== Task description ==
Filter the entries below, keeping only lines with "template".

<<<<

-- ==== Sys2Proof/Syntax.lean ====
section
/-! DEFINITION. The commands of the block: one constructor of `Instr` per row of spec/opcode_table.json, with its operands.
A command that the host posts on a command ring carries the whole entry (`Cmd`, spec/03_host_commands.md R76). -/
namespace Sys2Proof

/-- A PCIe function (spec/03_host_commands.md R71): the physical function, or the virtual function of Ring r. -/
inductive Fn
  | pf
  | vf (r : Nat)
  deriving DecidableEq, Repr

/-- The path of an always-on request (R93): the PCIe configuration mailbox, or SMBus to a 7-bit address. -/
inductive MbxPath
  | config
  | smbus (addr : Nat)
  deriving DecidableEq, Repr

/-- A command entry (R76) without its opcode, which the constructor gives, and the function that posted it. -/
structure Cmd where
  fn : Fn
  flags : Nat
  tag : Nat
  effectStamp : Nat
  target : Nat
  reserved : Nat
  args : List Byte
  deriving DecidableEq, Repr

/-- The parameters of a sequence (spec/10_codec_tiles_decode.md R256 to R259): of an H.264 SPS, an AV1 sequence header, a VP8 key frame header.
Profile (AV1 seq_profile, H.264 profile_idc, VP8 version) and whether it is a constrained one; level; size; depth; chroma_format_idc;
interlaced coding; max_num_ref_frames; the VUI's max_dec_frame_buffering and num_reorder_frames, none where bitstream_restriction_flag is 0;
use of an unsupported tool; the colour description (primaries, transfer characteristics, full range), none where there is none; the visible
rectangle. -/
structure SeqSyn where
  profile : Nat
  constrained : Bool
  level : Nat
  width : Nat
  height : Nat
  depth : Nat
  chroma : Nat
  interlaced : Bool
  maxRefs : Nat
  restrict : Option (Nat × Nat)
  tool : Bool
  colour : Option (Nat × Nat × Bool)
  vis : List Nat
  deriving DecidableEq, Repr

/-- A syntax error of a picture (R271): whether its headers are in error; the 16×16 unit in raster order at which decoding stops; the first unit
of the next slice (H.264); the tile's units, left, top, right, bottom, the last two beyond it (AV1); the token partition and the number of
partitions (VP8). -/
structure PicErr where
  whole : Bool
  at_ : Nat
  next : Nat
  rect : List Nat
  part : Nat
  parts : Nat
  deriving DecidableEq, Repr

/-- What the bits of one coded picture say under its codec's specification (spec/10_codec_tiles_decode.md R256 to R259, R270 to R272): the
sequence parameters and the PPSs (number, SPS number, use of an unsupported tool) that come with it; the PPS it names; an AV1 frame's own
size and visible rectangle; use of an unsupported tool; spatial and temporal layer; kind (0 other, 1 key, 2 switch); reference slots, the
primary first; those of them that the H.264 process finds empty or non-existing; the order hints that an AV1 header signals for slots, and its
own; slots that hold the picture afterwards and slots emptied; whether it is shown; the slot an AV1 header shows again; H.264's order
count, memory_management_control_operation 5 and no_output_of_prior_pics_flag; syntax errors; the first unit that the data before the
first gap of an incomplete frame does not give. -/
structure PicSyn where
  seqs : List (Nat × SeqSyn)
  ppss : List (Nat × Nat × Bool)
  pps : Nat
  width : Nat
  height : Nat
  vis : List Nat
  tool : Bool
  sid : Nat
  tid : Nat
  kind : Nat
  refs : List Nat
  missing : List Nat
  hints : List (Nat × Nat)
  hint : Nat
  refresh : List Nat
  drop : List Nat
  shown : Bool
  again : Option Nat
  poc : Nat
  mmco5 : Bool
  noOutput : Bool
  errors : List PicErr
  gap : Nat
  deriving DecidableEq, Repr

/-- What coding one picture yields (spec/11_encode_rate_control.md R285, R291, R292, R295): header bits, the bits each row takes coded
normally and coded as a forced row, the bits that close the picture, the sizes in bytes of the NAL units or OBUs before the coded
picture, the mean row quantiser, AV1's base qindex. -/
structure EncOut where
  header : Nat
  rows : List Nat
  forced : List Nat
  closing : Nat
  units : List Nat
  qp : Nat
  base : Nat
  deriving DecidableEq, Repr


/-- A work item as the Ringmaster's tables give it (R234): kernel, whether the subject is an Act, the subject, the block stamp, the stage
of R27's audio path (0 decode, 1 mix and encode, 2 packetise and transmit), Ring, barrier, ordinal, the four pointers; and the Bay the work
is placed on (R35).  The descriptor's deadline and window follow from the stage, its priority from the binding. -/
structure ItemDesc where
  kernel : Nat
  act : Bool
  subject : Nat
  stamp : Nat
  stage : Nat
  ring : Nat
  barrier : Nat
  ordinal : Nat
  ptrs : List Nat
  bay : Nat
  deriving DecidableEq, Repr

/-- A framing operation in pass 2 (R54): its tag, and whether the bytes that the pass reads fail the check that they passed before. -/
structure Pass2 where
  tag : Nat
  hit : Bool
  deriving DecidableEq, Repr

/-- What a TDM slave counts in consecutive blocks on the pins wired as BCLK and as FSYNC (R202; log entry 186). -/
structure ClockCounts where
  port : Nat
  bclk : List Nat
  fsync : List Nat
  deriving DecidableEq, Repr

/-- A pop of a ready queue: which of the entries that it may take (R240), and whether a push of the same cycle follows (R244; log entry
106). -/
structure Pick where
  entry : Nat
  same : Bool
  deriving DecidableEq, Repr
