-- ==== Sys2Proof/Machine/FwdTypes.lean ====
section
/-! DEFINITION. The state of the forwarder and the Line Adapter (spec/12_layer_forwarding.md). -/
namespace Sys2Proof.Machine

/-- An AV1 dependency template: layer, decode target indications (0 not present, 1 discardable, 2 switch, 3 required), frame
differences. -/
structure Av1Tpl where
  sid : Nat
  tid : Nat
  dtis : List Nat
  fdiffs : List Nat
  deriving DecidableEq, Repr

/-- An AV1 template dependency structure: identifier offset, decode targets, templates, chains, its bits as received, the size of each spatial
layer where it gives sizes. -/
structure Av1Struct where
  offset : Nat
  dts : Nat
  tpls : List Av1Tpl
  chains : Nat
  bits : List Bool
  sizes : List (Nat × Nat)
  deriving DecidableEq, Repr

/-- A frame of a source stream (R305): index in the track, its unit (RTP timestamp), picture or frame number, layer, whether it is a key
picture, a spatial or temporal up-switch, depended on by none; lost, broken, of unknown layer; the decode targets it switches to; the
frames it depends on. -/
structure FrRec where
  idx : Nat
  ts : Nat
  num : Nat
  sid : Nat
  tid : Nat
  key : Bool
  upS : Bool
  upT : Bool
  disc : Bool
  lost : Bool
  broken : Bool
  any : Bool
  sw : List Nat
  deps : List Nat
  deriving DecidableEq, Repr

/-- A released frame's place in the measured rates (R310). -/
structure RateRec where
  block : Nat
  sid : Nat
  tid : Nat
  bytes : Nat
  deriving DecidableEq, Repr

/-- A source stream's forwarding state: frames, newest first; the next index; the AV1 structure in force; whether the last sequence
parameter set allows gaps in frame_num; rates; the block of the last PLI (R273); the last number released; requests for missing numbers
(count, block) (R316). -/
structure Track where
  frames : List FrRec
  next : Nat
  av1 : Option Av1Struct
  gaps : Bool
  rates : List RateRec
  pliAt : Option Nat
  lastSeq : Option Nat
  miss : Tbl (Nat × Nat)
  deriving DecidableEq, Repr

/-- A subscription (R302). -/
structure Sub where
  source : Nat
  maxS : Nat
  maxT : Nat
  transcode : Bool
  canvas : Nat
  deriving DecidableEq, Repr

/-- A pending choice (R312): source leg, layers, the block it became pending. -/
structure Pend where
  src : Nat
  s : Nat
  t : Nat
  since : Nat
  deriving DecidableEq, Repr

/-- The current choice: ingress context forwarded, layers. -/
structure Cur where
  ctx : Nat
  s : Nat
  t : Nat
  deriving DecidableEq, Repr

/-- Feedback of a leg waiting for its Line Adapter run (R308): fraction lost with the round trip it gives, missing numbers of an egress context, caps
in kb/s, a transport-wide report (sequence number and receive time in 250 µs of each packet received). -/
inductive Feedback
  | loss (l : Nat) (rtt : Option Nat)
  | nack (id : Nat) (qs : List Nat)
  | tmmbr (kbps : Nat)
  | remb (kbps : Nat)
  | twcc (got : List (Nat × Int))
  deriving DecidableEq, Repr

/-- The rewriting state of a receiving leg (R315): timestamp offset, last timestamp and its release block, VP8 picture and TL0PICIDX
counters, the offset and last value of each number that keeps its differences (picture or frame number, TL0PICIDX, KEYIDX), the
context they belong to, whether the next frame is the first after a switch. -/
structure Rewrite where
  off : Nat
  lastOut : Option (Nat × Nat)
  pic8 : Nat
  tl8 : Nat
  picOff : Nat
  picLast : Nat
  tlOff : Nat
  tlLast : Nat
  keyOff : Nat
  keyLast : Nat
  ctx : Option Nat
  switched : Bool
  deriving DecidableEq, Repr

/-- The transcode fallback of a leg (R314): not open, open with the block it opened and whether the egress has changed to it, or refused
at a block. -/
inductive Fallback
  | none
  | openAt (b : Nat) (active : Bool)
  | refused (b : Nat)
  deriving DecidableEq, Repr

/-- A receiving leg's forwarding state: subscription, leg cap, TMMBR, REMB with the block it ends; A, G and the run's counters (R309);
Rr; packets reported received (send block, bytes); feedback waiting with its arrival; NACK loss (block, numbers); last receiver report;
rtt; the source in use, the current and pending choice; the run of a computed choice (R312); the last computed choice; frames forwarded
(context, index); rewriting; RTX credit and the NACKs waiting (arrival, context, number); last accepted key request (R317); paused blocks since the last event;
fallback and how long a forwardable layer has been the choice; last FIR of the leg as a source and the FIR sequence number. -/
structure FwdLeg where
  sub : Option Sub
  cap : Nat
  tmmbr : Option Nat
  remb : Option (Nat × Nat)
  a : Nat
  g : Int
  overrun : Nat
  under : Bool
  hold : Nat
  rr : Nat
  recvd : List (Nat × Nat)
  fb : List (Nat × Feedback)
  nacked : List (Nat × Nat)
  rrAt : Option Nat
  rtt : Option Nat
  src : Option Nat
  cur : Option Cur
  pend : Option Pend
  run : Option (Nat × Nat × Nat)
  comp : Option (Nat × Nat)
  sent : List (Nat × Nat)
  rw : Rewrite
  credit : Nat
  nacks : List (Nat × Nat × Nat)
  reqAt : Option Nat
  paused : Nat
  fall : Fallback
  fallRun : Nat
  firAt : Option Nat
  firSeq : Nat
  broken : Bool
  deriving DecidableEq, Repr

/-- The forwarder: source streams, receiving legs. -/
structure FwdState where
  tracks : Tbl Track
  legs : Tbl FwdLeg
  deriving DecidableEq, Repr

end Sys2Proof.Machine
end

>>>>

== Exercise solution ==
/-- An AV1 dependency template: layer, decode target indications (0 not present, 1 discardable, 2 switch, 3 required), frame
/-- An AV1 template dependency structure: identifier offset, decode targets, templates, chains, its bits as received, the size of each spatial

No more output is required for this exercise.